A Macroscopic View of Models

PoliStat | Nov. 3, 2018, 1:01 p.m.

Both ORACLE and FiveThirtyEight predict a similar chance for the Democrats to take over the House. But beyond that, what are the differences between the models’ predictions?

We sampled predictions from ORACLE and FiveThirtyEight’s Classic Model for October 30th, 2018. Further, we normalized FiveThirtyEight vote shares to only include the Republican and Democrat candidates so that it would be comparable to ORACLE’s model. Below are the twenty districts with the greatest vote share differences between forecasts.


CA-05: 

0.222626

CA-32: 

0.146246

CA-19: 

0.106554

OH-07: 

0.066015

KS-04: 

0.063636

WV-01: 

0.062063

IL-08: 

0.061607

VA-09: 

0.060538

IL-17: 

0.059798

IN-09: 

0.058255

CO-02: 

0.057170

IN-03: 

0.056988

MA-06: 

0.056951

IN-01: 

0.056602

MA-02: 

0.054880

CA-52: 

0.054259

IL-10: 

0.053880

GA-02: 

0.053605

PA-11: 

0.053488

CO-04: 

0.053068


Before anything else, we must filter anomalies in the data. FiveThirtyEight’s CA-05 forecast is incorrect; their raw CSV file predicts a vote share of 0.9998 for the Democrat, but the site shows .804. Additionally, certain districts have multiple candidates for a party running, most notably LA-01. We won’t consider these districts in the rest of our analysis.

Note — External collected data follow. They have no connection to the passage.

/-! ## Trunks -/

/-- WRITE of a trunk: a default section above 15 is refused BAD_VALUE; else every field takes its value, the start Q at most 8
and the empty rounds 1 to 4. Without a change of the enabled field nothing else happens. Turned off, the trunk is idle with
no roll call, access or indicator due; the roll call and the access end with ABORTED, then every PRESENT seat bound to it is
lost, in address order, each UNIT_LOST followed by what its manager generates; the floor and the booths are left as
`FloorLeft` and `DesksLeft` say, the heads due granted at the end. Turned on in RUNNING it begins to scan as `ScanBegins` says:
a release-all frame if its mark was set, every bound seat placed on its indicator list in address order, the first round at
counter 0 over every bound address; no seat, floor or other trunk changes. In HALTED it is stored (R24, R25, R29, R30, R31, R33,
R44, R47, R75, R121; the order of the last notices, assumption log 8; the rest of a trunk without seats, assumption log 9; DIR,
assumption log 11). -/
def Obligations.TrunkWriteTakesEffect : Prop :=
  ∀ (key : Half) (f : TrunkWrite) (s : State), s.takes →
    (4 ≤ key.toNat → refused (.writeTrunk key f) s .badKey) ∧
    ∀ k : TrunkNo, key.toNat = k.val →
      (16 ≤ f.defaultSection.toNat → refused (.writeTrunk key f) s .badValue) ∧
      (f.defaultSection.toNat < 16 → onOffByte f.enabled → ∃ t, answers (.writeTrunk key f) s ⟨.ok, []⟩ t ∧
        let u := t.trunks[k]
        flagByte u.enabled = f.enabled ∧ u.defaultSection.val = f.defaultSection.toNat ∧
        u.startQ = min 8 f.startQ.toNat ∧ u.emptyRounds = max 1 (min 4 f.emptyRounds.toNat) ∧
        (∀ j : TrunkNo, j ≠ k → (t.trunks[j]).setup = (s.trunks[j]).setup ∧ (t.trunks[j]).line = (s.trunks[j]).line) ∧
        (u.enabled = (s.trunks[k]).enabled ∨ (u.enabled = true ∧ s.run = .halted) →
          Changes [.port, .free, .trunkSetup] s t) ∧
        ((s.trunks[k]).enabled = true → u.enabled = false → Tidy s → FloorInOrder s →
          u.line = .idle ∧ u.rollCall = none ∧ u.access = .idle ∧ u.indicators = [] ∧
          ((s.trunks[k]).releasing = none → u.releases = (s.trunks[k]).releases) ∧
          ∀ n x, t.seats.get n = some x → x.binding.map Prod.fst = some k → x.present = false) ∧
        ((s.trunks[k]).enabled = true → u.enabled = false → Tidy s → FloorInOrder s → DesksInOrder s →
          let lost := (s.bound k).filter (fun p => s.isPresent p.2)
          let floor := (lost.map Prod.snd).filter (fun n => !((s.seats.get n).any (fun x => decide (x.kind = .desk))))
          (∀ n x, s.seats.get n = some x → t.seats.get n = some
            (if n ∈ lost.map Prod.snd then { x with present := false, misses := 3 } else x)) ∧
          FloorLeft s t floor ∧ DesksLeft s t (lost.map Prod.snd) ∧
          t.notices = ((abortNotices s k ++ lost.flatMap (fun p => (⟨s.seatRoom p.2, some p.2, .unitLost k p.1⟩ : Notice)
            :: s.leavingNotices p.2 .unitLost) ++ s.endNotices t floor).foldl State.notify s).notices ∧
          (InOrder s → ∀ n x v a, v ≠ k → s.seats.get n = some x → x.binding = some (v, a) →
            s.indicator n ≠ t.indicator n → n ∈ (t.trunks[v]).indicators)) ∧
        ((s.trunks[k]).enabled = false → u.enabled = true → s.run = .running →
          ScanBegins s t k ∧ (Tidy s → ∀ j : TrunkNo, j ≠ k → t.trunks[j] = s.trunks[j]) ∧
          Changes ([.port, .free, .trunkSetup, .indicators, .lastFrame, .releasing] ++ lineParts) s t) ∧
        Changes (parts (.writeTrunk key f)) s t)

Let’s first examine the distribution of vote share differences. Negative differences indicate that ORACLE predicts a higher vote share for Democrats, and vice versa.

As expected, the differences are centered around zero. The data are slightly skewed left; this implies that ORACLE is more variable than FiveThirtyEight when it predicts a lower vote share for Democrats. Beyond that, the other distinct feature is the spike in values at zero; this can be explained by the districts with a single candidate. Since they are not facing any challengers, both ORACLE and FiveThirtyEight can give a 1.0 vote share.

Next, let’s examine possible explanations for these vote share differences. Although FiveThirtyEight does not publish their model’s source code, they undoubtedly incorporate polling in their model. ORACLE’s model assigns more weight polling to districts with more polls; this also appears to be a part of FiveThirtyEight’s. This motivates us to examine how the number of polls in a district affects its difference in predictions. Each point represents a district.

There is definitely a correlation between number of polls and variance in vote share differences. The more polls used for a district, the closer the two models' predictions are. It is worth noting that ORACLE and FiveThirtyEight use the exact same polls. Although we have less data points at higher values, they visibly cluster closer to zero. So what does this mean? The other aspects of the models — prior elections, district fundamentals, etc. — seem to be more variable. As polling gains greater weight (more polls), the models’ overall predictions become more similar.